What you should do: Your task is to copy each line of the records that includes the string "pairIndex".

Items listed in a dataset:

· · · ·

/-- The key under which a pair setting of a line output is kept (R297); every other key is its own. -/
def pairKey (k : Nat) : Nat :=
  let i := k / 256
  let sub := k % 256
  if 0x3101 ≤ i ∧ i ≤ 0x3130 ∧ (sub = 2 ∨ sub = 0x12 ∨ sub = 0x13) then key (pairIndex (i - 0x3100)) sub else k

/-- `OUT_MODE` of output `n` by the settings. -/
def State.outMode (s : State) (n : Nat) : Nat := s.rd (pairIndex n) 2

/-- The gain that a trim and mute ask for. -/
def trimGoal (mute trim : Nat) : Option Rat := if mute = 1 then none else gainOf trim

/-- The gain that output `n` comes to rest at (R305). -/
def State.outGoal (s : State) (n : Nat) : Option Rat := trimGoal (s.rd (0x3100 + n) 7) (s.rd (0x3100 + n) 6)

/-- Full scale of a code of R300 in 0.01 dBu. -/
def fullScale (c : Nat) : Int := match c with
  | 0 => 2000 | 1 => 1400 | 2 => 800 | _ => 200

/-- The analog limit of a line output in 0.01 dBu (R301): the table, and between its entries the sine whose peak is the swing
AVDD_HV − 1.0 V; 0 dBu is the square root of 0.6 V. Below 9.0 V the rule specifies no figure. [DESIGN CHOICE, log 13] -/
def lineLimit (v : Rat) : Int :=
  if 12 ≤ v then 2000
  else if v = 57 / 5 then 1950 else if v = 54 / 5 then 1900 else if v = 51 / 5 then 1850 else if v = 48 / 5 then 1790
  else if v = 9 then 1730
  else if v < 9 then Config.outputLimit v
  else
    let q : Rat := 5 * (v - 1) * (v - 1) / 6
    min 2000 (roundOpen (tenLog q.num.natAbs q.den))

/-- The clip level in 0.01 dBu of a full scale (R301); before AVDD_HV has been measured, the full scale. -/
def State.clipLevel (s : State) (scale : Nat) : Int :=
  match s.avddHv with
  | some v => min (fullScale scale) (lineLimit v)
  | none => fullScale scale

/-- A value held to ± a level, and whether it was. -/
def clampTo (top v : Int) : Int × Bool := if top < v then (top, true) else if v < -top then (-top, true) else (v, false)

/-- The group delay of an interpolation filter in samples (R303). -/
def outDelay (f : Nat) : Nat := if f = 0 then 32 else 3

/-- What an interpolation filter gives for its last words at instant `j` of the `k` of a period; silence stays silence. -/
def interpolated (f k j : Nat) (h : List Word) : Int := if h.all (· == 0) then 0 else Config.interpolate f k j h

/-- The values that a converter takes in one sample period at rate `fs`: 8 in a base-rate period, the rate of the direct path (R282). -/
def convCount (fs : Nat) : Nat := 8 * baseRate fs / fs

/-- The words that an interpolation filter holds, with a new one. -/
def history (f : Nat) (w : Word) (h : List Word) : List Word := (w :: h).take (2 * outDelay f + 1)

/-! ## Supervision of the driver -/

/-- Whether the outputs' functions run in the present mode (R299), and nothing holds their start (R85). -/
def State.outputsRun (s : State) : Bool :=
  Mode.drives s.ms.mode && !s.onHold && (match s.ms.trans with
    | .leave _ => false
    | _ => true)

/-- The common mode of output `n` (R313). -/
def State.commonMode (s : State) (n : Nat) : BiasSt := if n ≤ 24 then s.outs.cmA else s.outs.cmB

/-- The conditions of R305 and R310 for a start of output `n`. -/
def State.outputReady (s : State) (n : Nat) : Bool :=
  s.outputsRun && s.pdOn (Func.output n).pdom && (s.dom (s.outDom n)).running && (s.out n).switchAt.isNone &&
    !(s.out n).switching && !(s.out n).limit.tripped && (s.outMode n != 0 || (s.commonMode n).st == 2)

/-- The code that a control-voltage channel holds while it does not run (R309). [DEDUCED, log 58] -/
def State.heldCode (s : State) (n : Nat) : Option Nat :=
  if s.rd (pairIndex n) 0x13 = 1 then some (s.rd (pairIndex n) 0x12) else (s.out n).code

/-- The updates of a fade (R308): `CV_FADE` ms at one update in six base-rate samples. -/
def State.cvSteps (s : State) (n : Nat) : Nat := rampLen (s.rd (0x3100 + n) 0x11) (baseRate (s.rate (s.outDom n)) / 6)

/-- The frame in which a fade of output `n` begins; its first update comes at a later tick (R308). [DEDUCED, log 58] -/
def State.cvFrame (s : State) (n : Nat) : Option Nat :=
  let d := s.dom (s.outDom n)
  if d.fresh then none else some d.frame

· · · ·

Your solution:
  if 0x3101 ≤ i ∧ i ≤ 0x3130 ∧ (sub = 2 ∨ sub = 0x12 ∨ sub = 0x13) then key (pairIndex (i - 0x3100)) sub else k
def State.outMode (s : State) (n : Nat) : Nat := s.rd (pairIndex n) 2
  if s.rd (pairIndex n) 0x13 = 1 then some (s.rd (pairIndex n) 0x12) else (s.out n).code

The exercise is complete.